Now, the trick: multiply all by by x/b: we get x/(b²+xb) = x/b² - x²/(b³+xb²). As you can see, by this simple multiplication we obtain an expression for the supplement as the sum of the 2nd term of the series plus the new supplement.
If we multiply all by x²/b² now, we will get an expression for this new supplement, expressed as the sum of the 3rd AND 4th terms of the series plus another supplement after it.
Notice that we had 1/b + s1 (supplement 1). Then, after multiplying by x/b, we have 1/b - x/b² + s2. But upon multiplying by (x²/b²) we have now two new terms, so 1/b - x/b² + x²/b³ - x³/b⁴.
Another step, multiplying by (x/b)⁴ and we will get FOUR new terms. Notice how each step doubles the number of terms! We just multiply and get an accelerated output for division.
This process is even more amazing when we apply to numbers. Say we want to calculate 1/29.
We first need some decimal figures with regular division. In this case, it is optimal if we get a remainder made of a single digit.
0.03448
________
29 ) 100000
87|||
-___v||_
130||
116||
-___v|_
140|
116|
-___v_
240
232
-____
8
We get 0.03448 as quotient and 8 as remainder. And of course, 8/29 as supplement. This means we can write as a full result 1/29 = 0.03448[8/29].
What I put into brackets is the supplement referred to the last digit we write. Usually we don't write the brackets but just the fraction in a smaller font size. However, I prefer to write it between brackets to avoid confusion, and I think it is better for plain text.
This notation is very convenient, because compare the two fractions that appear in 1/29 = 0.03448[8/29]. If we multiply the 1/29 by 8, the result could be plugged into the brackets! Let's do it.
8·(1/29) is a process that must multiply both the 0.3448 and the supplement (recall that D/d = q + s).
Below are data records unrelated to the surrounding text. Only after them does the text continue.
def getLjob (ch : Chip) (j : Nat) : Option LineJob := Tbl.get none ch.ljobs j
def setLjob (ch : Chip) (j : Nat) (v : Option LineJob) : Chip := { ch with ljobs := Tbl.set none ch.ljobs j v }

def getSweep (ch : Chip) (r : Nat) : Sweep := Tbl.get {} ch.sweeps r
def setSweep (ch : Chip) (r : Nat) (v : Sweep) : Chip :=
  { ch with
    sweeps := Tbl.set {} ch.sweeps r v
    sweepsInv := Tbl.set (BitVec.allOnes 48) ch.sweepsInv r (~~~(BitVec.ofNat 48 (field 2 46 v.bound ||| field 0 2 v.state))) }

/-- Write a region entry with its inverse (R391). -/
def setRegion (c : Cfg) (r : Nat) (v : BitVec 256) : Cfg :=
  { c with regions := Tbl.set 0 c.regions r v, regionsInv := Tbl.set (BitVec.allOnes 256) c.regionsInv r (~~~v) }

/-- Slot descriptor (Table 5.5). -/
def slotDesc (ch : Chip) (k : Nat) : BitVec 256 := Tbl.get 0 ch.keys.desc k
/-- A write of a descriptor writes the inverse of its bits 255:76 with it (R391). -/
def setDesc (ch : Chip) (k : Nat) (d : BitVec 256) : Chip :=
  { ch with keys := { ch.keys with
      desc := Tbl.set 0 ch.keys.desc k d
      descInv := Tbl.set (BitVec.allOnes 180) ch.keys.descInv k (~~~(d.extractLsb' 76 180)) } }

/-- Write every listed descriptor anew. -/
def mapDescs (f : BitVec 256 → BitVec 256) (ch : Chip) : Chip :=
  ch.keys.desc.foldl (fun ch e => setDesc ch e.1 (f e.2)) ch

/-- Line key descriptor (Table 8.4). -/
def lineDesc (ch : Chip) (e : Nat) : BitVec 128 := Tbl.get 0 ch.keys.ldesc e
/-- A write of a line key descriptor writes the inverse of its bits 127:76 with it (R391). -/
def setLineDesc (ch : Chip) (e : Nat) (d : BitVec 128) : Chip :=
  { ch with keys := { ch.keys with
      ldesc := Tbl.set 0 ch.keys.ldesc e d
      ldescInv := Tbl.set (BitVec.allOnes 52) ch.keys.ldescInv e (~~~(d.extractLsb' 76 52)) } }

/-- Write every listed line key descriptor anew. -/
def mapLineDescs (f : BitVec 128 → BitVec 128) (ch : Chip) : Chip :=
  ch.keys.ldesc.foldl (fun ch e => setLineDesc ch e.1 (f e.2)) ch

/-- The configuration copy of a generation (R222). -/
def cfgOf (ch : Chip) (gen : Nat) : Cfg := if gen = ch.admitGen then ch.cfg else ch.cfgOld

/-- A tenant's entry of a configuration. -/
def tenantCfg (c : Cfg) (t : Nat) : TenantCfg := Tbl.get {} c.tenants t

/-- Stripe profile (Table 7.1): VALID, K, M. -/
def profValid (c : Cfg) (p : Nat) : Bool := (Tbl.get (0#32) c.profiles p).getLsbD 31
def profK (c : Cfg) (p : Nat) : Nat := fld (Tbl.get (0#32) c.profiles p) 8 5
def profM (c : Cfg) (p : Nat) : Nat := fld (Tbl.get (0#32) c.profiles p) 0 4

/-- Region entry without its sweep (Table 8.2). -/
def regionOf (c : Cfg) (r : Nat) : BitVec 256 := Tbl.get (0#256) c.regions r

/-- A HALT or ZEROIZE reaction is in force (R355, R356). -/
def halted (ch : Chip) : Bool := ch.faults.react != 0

/-! ### Staged registers (Tables 14.2, 14.10 to 14.15) -/

/-- Offsets within the global page of the staged registers. -/
def stagedOff (off : Nat) : Bool :=
  (off ∈ [0x068, 0x070, 0x078, 0x080, 0x088, 0x090, 0x0C0, 0x0C8, 0x0D0, 0x0D8]) ||
  (0x400 ≤ off && off < 0xC00 && (off % 0x20 = 0x08 || off % 0x20 = 0x10))

/-- Reset value of PTAB words: entry i = i. -/
def ptabReset (first n : Nat) : Nat := (List.range n).foldl (fun a j => a ||| field (5 * j) 5 (first + j)) 0

/-- Reset value of a staged register. -/
def stagedReset (off : Nat) : Word64 :=
  if off = 0x068 then BitVec.ofNat 64 (field 48 9 64 ||| field 32 14 100 ||| field 16 9 64 ||| 64)
  else if off = 0x070 then 10
  else if off = 0x078 then 16
  else if off = 0x080 then BitVec.ofNat 64 (field 32 6 39 ||| field 16 8 1 ||| field 8 8 4 ||| 8)
  else if off = 0x088 then BitVec.allOnes 64
  else if off = 0x090 then 64
  else if off = 0x0C0 then BitVec.ofNat 64 (field 8 6 32)
  else if off = 0x0C8 then BitVec.ofNat 64 (ptabReset 0 12)
  else if off = 0x0D0 then BitVec.ofNat 64 (ptabReset 12 12)
  else if off = 0x0D8 then BitVec.ofNat 64 (ptabReset 24 8)
  else if off % 0x20 = 0x08 then BitVec.ofNat 64 (field 8 7 2 ||| 16)
  else BitVec.ofNat 64 ((off - 0x400) / 0x20)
Then, we do by hand 0.03448·8 and get 0.27584. Also, 8·8/29 = 64/29.
Then, 8/29 = 0.27584[64/29] but the supplement should be expressed as a proper fraction, so notice how [64/29] = 0[64/29] = 2[6/29]. After this, 8/29 = 0.27586[6/29].
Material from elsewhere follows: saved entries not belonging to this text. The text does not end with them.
-- ==== Sys2Proof/Machine/Transform.lean ====
section
/-! DEFINITION. What the cipher makes of a request's payload (03_transforms.md): the data units with their numbers and
keys, the output of each operation, how much of it a part of the payload determines, and the verdict. -/

namespace Sys2Proof.Machine

/-- A key as a cluster holds it in its key file, with its tag material (R64). -/
structure KeySet where
  mode : Nat
  k1 : List Byte
  k2 : List Byte
  h : List Byte
  ke : List Byte
  family : List Byte
deriving DecidableEq, Repr

/-- The key of a slot as its MODE uses it (Tables 3.1 and 3.2). -/
def keySet (mode : Nat) (key : List Byte) (family : BitVec 128) : KeySet :=
  let fam := bvBytes 16 family
  let tag := if isTagged mode then tagMaterial (keyK1 mode key) fam else ([], [])
  { mode := mode, k1 := keyK1 mode key, k2 := keyK2 mode key, h := tag.1, ke := tag.2, family := fam }

/-- A data unit: its number, its length and its key. -/
structure DataUnit where
  du : Nat
  len : Nat
  key : KeySet
deriving DecidableEq, Repr

/-- Lengths of the data units of `len` bytes under unit size `u` (R34, R58). -/
def unitLens (len u : Nat) : List Nat :=
  if u = 0 then [len] else (List.range (unitCount len u)).map fun i => min u (len - i * u)

/-- Encrypt data units in order, each followed by its tag under MODE 0x3 and 0x4 (R58 to R63). -/
def encUnits : List DataUnit → List Byte → List Byte
  | [], _ => []
  | n :: ns, data =>
    let c := xtsEncUnit n.key.k1 (aesEnc n.key.k2 (duBytes n.du)) (data.take n.len)
    let t := if isTagged n.key.mode then unitTag n.key.h n.key.ke n.key.family n.du c else []
    c ++ t ++ encUnits ns (data.drop n.len)

/-- Decrypt data units in order; under MODE 0x3 and 0x4 each is followed by its tag. -/
def decUnits : List DataUnit → List Byte → List Byte
  | [], _ => []
  | n :: ns, data =>
    let tag := if isTagged n.key.mode then 16 else 0
    xtsDecUnit n.key.k1 (aesEnc n.key.k2 (duBytes n.du)) (data.take n.len) ++ decUnits ns (data.drop (n.len + tag))

/-- The first unit whose tag does not verify (R63, R72), counted from `i`. -/
def badUnit : List DataUnit → List Byte → Nat → Option Nat
  | [], _, _ => none
  | n :: ns, data, i =>
    let c := data.take n.len
    if unitTag n.key.h n.key.ke n.key.family n.du c = (data.drop n.len).take 16 then
      badUnit ns (data.drop (n.len + 16)) (i + 1)
    else some i

/-- Bytes of a unit of length `len` that its first `a` bytes determine: whole blocks, and with stealing the last two
blocks only with the whole unit (R60). -/
def unitDet (len a : Nat) : Nat :=
  if len ≤ a then len
  else if len % 16 = 0 then 16 * (a / 16)
  else min (16 * (a / 16)) (16 * (len / 16 - 1))

/-- Output bytes that the first `n` input bytes of data units determine; `tin` and `tout` are the tag bytes after each
unit on input and on output. -/
def unitsDet (tin tout : Nat) : List Nat → Nat → Nat
  | [], _ => 0
  | l :: ls, n =>
    if l + tin ≤ n then l + tout + unitsDet tin tout ls (n - (l + tin))
    else if l ≤ n then l
    else unitDet l n

/-! ### The units of a request -/

/-- The key that serves unit `u` of a request (R204). -/
def useAt : List (Nat × KeyUse) → Nat → KeyUse
  | [], _ => {}
  | (n, k) :: rest, u => if u < n then k else useAt rest (u - n)

/-- The key bytes a cluster works with: its key file's copy, else the key cache's (R123, R124). -/
def clusterKey (ch : Chip) (c slot : Nat) : List Byte :=
  match (getCluster ch c).keyFile.find? (·.slot = slot) with
  | some e => e.key
  | none => slotKey ch slot

def useKeySet (ch : Chip) (c : Nat) (u : KeyUse) : KeySet := keySet u.mode (clusterKey ch c u.slot) u.family

/-- The positions of a DECODE's units in decode order (R169). -/
def decodeOrder (q : Req) : List Nat :=
  ((readSet q.ck q.cm q.erased).filter (· < q.ck)) ++ (maskPositions q.ck q.erased)

/-- Lengths of the data units that a cluster works on. -/
def reqLens (q : Req) : List Nat := unitLens (dataLen q) (reqUnit q)

/-- The data units of a request under its (old) keys (R58, R160). -/
def reqUnits (ch : Chip) (q : Req) : List DataUnit :=
  let order := decodeOrder q
  (reqLens q).zipIdx.map fun lu =>
    let off := if sbOp q.sb = opDecode then order.getD lu.2 0 else lu.2
    { du := sbDunit q.sb + off, len := lu.1, key := useKeySet ch q.cluster (useAt q.uses lu.2) }

/-- The same units under the new key of a BRAMBLE_RETURN. -/
def newUnits (ch : Chip) (q : Req) (n : KeyUse) : List DataUnit :=
  let ks := useKeySet ch q.cluster n
  (reqLens q).zipIdx.map fun lu => { du := sbDunit q.sb + lu.2, len := lu.1, key := ks }

/-- Bytes that enter the cluster for a request (Table 2.2; R168 for DECODE). -/
def clusterIn (q : Req) : Nat :=
  if sbOp q.sb = opDecode then q.ck * 4112 else if sbOp q.sb = opRebuild then 0 else q.payload

/-- Tag bytes after each unit. -/
def tagBytes (mode : Nat) : Nat := if isTagged mode then 16 else 0

/-- The AAD length of a GCM request. -/
def reqAad (q : Req) : Nat := sbAadlen q.sb

/-- Plaintext or ciphertext output of an operation for a complete cluster input (Table 2.3). -/
def reqOutput (ch : Chip) (q : Req) (input : List Byte) : List Byte :=
  let op := sbOp q.sb
  let mode := sbMode q.sb
  let key := (useKeySet ch q.cluster (useAt q.uses 0)).k1
  if op = opEncrypt || op = opEncode then
    if isXts mode then encUnits (reqUnits ch q) input
    else
      let iv := (bvBytes 12 q.iv).reverse
      if mode = 7 then gcmTag key iv input []
      else
        let aad := input.take (reqAad q)
        let c := gcmCtr key iv (input.drop (reqAad q))
        c ++ gcmTag key iv aad c
  else if op = opDecrypt || op = opDecode then
    if isXts mode then decUnits (reqUnits ch q) input
    else gcmCtr key (input.take 12) ((input.drop (16 + reqAad q)).take (sbLen q.sb))
  else if op = opBramble then
    match q.newUse with
    | some n => encUnits (newUnits ch q n) (decUnits (reqUnits ch q) input)
    | none => []
  else []

/-- Output bytes that the first `n` bytes of cluster input determine. -/
def outDet (q : Req) (n : Nat) : Nat :=
  let op := sbOp q.sb
  let mode := sbMode q.sb
  if op = opEncrypt || op = opEncode then
    if isXts mode then unitsDet 0 (tagBytes mode) (reqLens q) n
    else if mode = 7 then (if q.payload ≤ n then 16 else 0)
    else if q.payload ≤ n then sbLen q.sb + 16
    else min (n - reqAad q) (sbLen q.sb)
  else if op = opDecrypt || op = opDecode then
    if isXts mode then unitsDet (tagBytes mode) 0 (reqLens q) n
    else min (n - 16 - reqAad q) (sbLen q.sb)
  else if op = opBramble then unitsDet (tagBytes mode) (tagBytes mode) (reqLens q) n
  else 0

/-- OUTLEN of the data a request gives (Table 2.3). -/
def outLen (q : Req) : Nat := outDet q (clusterIn q)

/-- The first failing unit of a complete cluster input, by the index that R73 and R169 record; 0 for GCM and GMAC. -/
def judge (ch : Chip) (q : Req) (input : List Byte) : Option Nat :=
  let op := sbOp q.sb
  let mode := sbMode q.sb
  if isXts mode then
    match badUnit (reqUnits ch q) input 0 with
    | some i => some (if op = opDecode then (decodeOrder q).getD i 0 else i)
    | none => none
  else
    let key := (useKeySet ch q.cluster (useAt q.uses 0)).k1
    let iv := input.take 12
    let body := (input.drop 16).take (reqAad q + sbLen q.sb)
    let tag := if mode = 7 then gcmTag key iv body []
      else gcmTag key iv (body.take (reqAad q)) (body.drop (reqAad q))
    if tag = (input.drop (16 + reqAad q + sbLen q.sb)).take 16 then none else some 0

/-- DETAIL of a failed verdict (Table 3.3). -/
def failDetail (mode : Nat) : Nat := if isXts mode then 0x52 else 0x51

/-- An authentication failure charged to a tenant (R238): counted in the running interval, with the alarm of the failure
that reaches AUTH_LIMIT. -/
def authFail (ch : Chip) (t : Nat) (line : Bool) : Chip :=
  let tn := getTenant ch t
  let n := satInc 16 tn.authCount
  let ch := setTenant ch t { tn with authCount := n, authLine := if tn.authCount = 0 then line else tn.authLine }
  let tn := getTenant ch t
  if !tn.authAlarmed && tn.authLimit != 0 && tn.authLimit ≤ n then
    let ch := event ch 0x0203 2 (some t) [(n, 16), (if tn.authLine then 1 else 0, 1)]
    let ch := attRaise (modTenant ch t fun tn => { tn with alarm := true, authAlarmed := true }) 0x400 3
    if tn.authFault then raise ch (srcTenantAlarm t) fkTenantAlarm (ctxTenant t 0) else ch
  else ch

end Sys2Proof.Machine
end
And now the magic of this notation allows to just *concatenate* this 8/29 to our previous 1/29. We can write 1/29 = 0.0344827586[6/29]. With a single multiplication we have doubled the number of decimals!.
Now we have 1/29 against 6/29 in the same expression. Why not multiplying by 6? 0.0344827586[6/29] = 0.2068965517[7/29], so we concatenate 1/29 = 0.03448275862068965517[7/29].
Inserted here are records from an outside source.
/-- A verified group record takes effect (R306, R309). A slot change that is needed starts, and whoever waits then waits for
that (`hold`, told whether the slot is a group's); else it ends with the lease (`done`). -/
def groupTakes (s : State) (desc : List Byte) (leave : Bool) (hold : Bool → Chip → Chip) (done : Nat → Chip → Chip) : State :=
  let ch := s.chip
  let m := ch.damson
  if leave then
    let need := m.slot != m.localSlot
    let ch := if need then ch else setDamson ch fun m => { m with grouped := false }
    if need && !m.exhausted then slotChange { s with chip := hold false ch } m.localSlot false
    else { s with chip := done (m.highest.getD 0) ch }
  else
    let need := m.slot != gdSlot desc
    let fw := { ch.fw with desc := desc, hasPrev := decide (0 < gdEpoch desc), part0 := none, part1 := none
                           group := if need then 1 else 2 }
    let ch := setMatch { ch with fw := fw }
    if need then slotChange { s with chip := hold true ch } (gdSlot desc) true
    else { s with chip := done (m.highest.getD 0) (setDamson ch fun m => { m with grouped := true }) }

/-- The job of a group command goes on once its record is verified. -/
def groupJobGoes (s : State) : State :=
  match s.chip.fw.groupJob with
  | none => s
  | some (h, op, desc, leave) =>
    groupTakes { s with chip := { s.chip with fw := { s.chip.fw with groupJob := none } } } desc leave
      (fun _ ch => { ch with fw := { ch.fw with slotJob := some (h, op) } })
      (fun lease ch => jobDue ch h stOk 0 (slotJobResult ch op lease))

/-- The group record is verified on every device in service: the job or the command that waits for it goes on (R306, R309). -/
def groupWritten (s : State) : State :=
  let busy (x : Xspi) := (xsOps x).any (·.tag = .group)
  if busy s.chip.xspi0 || busy s.chip.xspi1 then s
  else
    let s := groupJobGoes s
    match s.chip.quince.exec with
    | none => s
    | some x =>
      match x.wait with
      | .group desc leave limit =>
        groupTakes s desc leave
          (fun grouped ch => { ch with quince := { ch.quince with exec := some { x with wait := .slotChange limit grouped } } })
          (fun lease ch => finishExec ch (okWith (slotResult ch (if leave then 0x0805 else 0x0802) lease)))
      | _ => s

/-- The boot record is verified on every device in service: a hitless update ends (R447 step 5). -/
def bootWritten (ch : Chip) : Chip :=
  let busy (x : Xspi) := (xsOps x).any (·.tag = .boot)
  if busy ch.xspi0 || busy ch.xspi1 || !ch.fw.bootRecDue then ch
  else
    let ch := { ch with fw := { ch.fw with bootRecDue := false } }
    let img := runningImg ch
    let ch := event ch 0x0007 0 none [(img.release, 32), (img.svn, 8)]
    match ch.fw.activate with
    | some (h, _) => jobDue { ch with fw := { ch.fw with activate := none } } h stOk 0 0
    | none => ch

/-! ### A device leaves service (R421, R426) -/

/-- The compaction that ran is over. -/
def compactDone (s : State) : State :=
  let busy (x : Xspi) := (xsOps x).any (·.tag = .compact)
  if busy s.chip.xspi0 || busy s.chip.xspi1 then s
  else vaultCompact { s with chip := { s.chip with fw := { s.chip.fw with compacting := none } } }

/-- What waits for operations on either device goes on with the operations that are left. -/
def afterDrop (s : State) : State :=
  let s := groupWritten { s with chip := bootWritten s.chip }
  vaultEraseStep (clearStep s)

/-- The recovery of a device ends with a failure of its source (R427): what waits of it is dropped. -/
def endRecovery (ch : Chip) (d : Fin 2) : Chip :=
  modXspi ch d fun x =>
    if x.recovery.isNone then x else { x with recovery := none, queue := x.queue.filter (·.tag != .mirror) }

/-- The device leaves service: its operations stop, and each writer behaves as R426 says. -/
def deviceOut (s : State) (d : Fin 2) : State :=
  let x := getXspi s.chip d
  let hadVault := (xsOps x).any (·.tag = .vault)
  let hadPip := (xsOps x).any (·.tag = .pip)
  let x := { x with inService := false, answers := false, bus := none, queue := [], recovery := none }
  let ch := endRecovery (setXspi s.chip d x) (if d = 0 then 1 else 0)
  let ch := if ch.damson.res.isSome && !ch.damson.blocked then leaseBlock ch d.val else ch
  let ch := if hadVault then vaultGiveUp ch 6 else ch
  let ch := stageFail ch
  let ch := { ch with fw := { ch.fw with compacting := none, vaultQ := ch.fw.vaultQ.filter (·.why != .compact) } }
  let s := { s with chip := ch }
  afterDrop (if hadPip then recAdvance s else s)

/-- A device fails under R421: FK_FLASH is raised and it leaves service. -/
def deviceFail (s : State) (d : Fin 2) : State :=
  deviceOut { s with chip := raise s.chip (srcXspi d.val) fkFlash (ctxPlain d.val) } d

/-- What follows an operation whose own work is done on its device. -/
def opEnded (s : State) (d : Fin 2) (op : FlashOp) (ok : Bool) : State :=
  match op.tag with
  | .lease => leaseDone s d ok
  | .pip =>
    let s := if ok then s else { s with chip := { s.chip with recorder := { s.chip.recorder with spoil := true } } }
    recAdvance s
  | .vault => vaultCompact { s with chip := vaultCompactErase (vaultReport s.chip d ok) }
  | .boot => { s with chip := bootWritten s.chip }
  | .group => groupWritten s
  | .stagePage => { s with chip := stageOpDone s.chip op ok }
  | .stageErase => { s with chip := stageOpDone s.chip op ok }
  | .compact => compactDone s
  | .vaultErase => vaultEraseStep s
  | .logErase => clearStep s
  | .mirror => recoveryStep s d
  | .journalErase => s
  | .repair => s

/-- Start whatever waits on both controllers. -/
def xsStartBoth (s : State) : State := { s with chip := xsStart (xsStart s.chip 0) 1 }

/-- Read-backs that failed within the last second, with this one (R421). -/
def countBadProg (ch : Chip) (x : Xspi) : Xspi :=
  { x with badProgs := (x.badProgs.filter fun t => nowUs ch < t + 1000000) ++ [nowUs ch] }

/-- What an operation does after a program: a ring record that failed goes to the next position (R424), and an erase whose
intent record is written goes on. None: it has ended. -/
def opAgain (op : FlashOp) (ok : Bool) : Option FlashOp :=
  if (ringOf op).isNone then none
  else if !ok then some op
  else if needsIntent op then some { op with phase := .erase }
  else none

/-- A program operation and its read-back end on a device (R424, R426, R428). -/
def programDone (s : State) (d : Fin 2) (ok : Bool) : State :=
  let x := getXspi s.chip d
  match x.bus with
  | none => s
  | some op =>
    match opProgram s.chip d op with
    | none => s
    | some (addr, bs) =>
      let put := if ok then bs else tornBytes s.chip bs
      let s := setFlash s d (flashProgram (getFlash s d) addr put)
      let ch := if ok then s.chip else { s.chip with free := s.chip.free + bs.length }
      let x := { x with bus := none }
      let x := if ok then x else countBadProg ch x
      let x := match ringOf op with
        | some r => ringAdvance r (if ok && op.bytes.isNone then { x with intentSeq := x.intentSeq + 1 } else x)
        | none => x
      let s :=
        match opAgain op ok with
        | some o => { s with chip := setXspi ch d { x with queue := o :: x.queue } }
        | none => opEnded { s with chip := setXspi ch d x } d op ok
      let s := if 16 ≤ (getXspi s.chip d).badProgs.length then deviceFail s d else s
      xsStartBoth s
Of course, this multiplication is tedious, but imagine to get all these decimals by division!
The number 1/29 is rational and sooner or later we should find some periodicity. But it has not appeared yet, so why not multiplying by 7? We get 7/29 = 0.24137931034482758620[20/29]. And we concatenate it to obtain 1/29 = 0.0344827586206896551724137931034482758620[20/29].
Try that with a calculator, or even with a computer and see whether you get the same result! Maybe you get a surprise.
Of course, now there is no point in further multiplying, because the periodicity has already appeared.
This notation may be familiar to you, but it was invented (I think) by Newton himself.
Instead of 1/x², we can write x⁻², or instead of 1/x³ we can write x⁻³.
Instead of √x we may write x¹⸍², or instead of √x³ we may write x³⸍². This is visually convenient, but not semantically, since the Unicode symbol ⸍ does not mean division but "Right Raised Omission Bracket". We could also write x^(3/2) or x**(3/2) and that's all, but sometimes it is more convenient to use superscripts. For people using screen readers, please forgive me for using ⸍ with the meaning of superscript division!
Instead of a²/x - a²b/x² + a²b²/x³ + &c we can write a²x⁻¹ - a²b²x⁻² + a²b²x⁻³ + &c.
Square roots in plain text (with a single line) are painful, since the symbol √ does not extend its arm beyond a single character. Perhaps √(a² - x²) is clear enough. Although it is enough as sqrt(a²-x²).
However, we can now write (a²-x²)¹⸍² as well.
For a cubic root like ∛(a²-x²) we can write (a²-x²)¹⸍³.
"We may not improperly distinguish powers into affirmative or negative, integral and fractional."
This is such a unification! It is so absurd to have different symbols for what is essentially the same.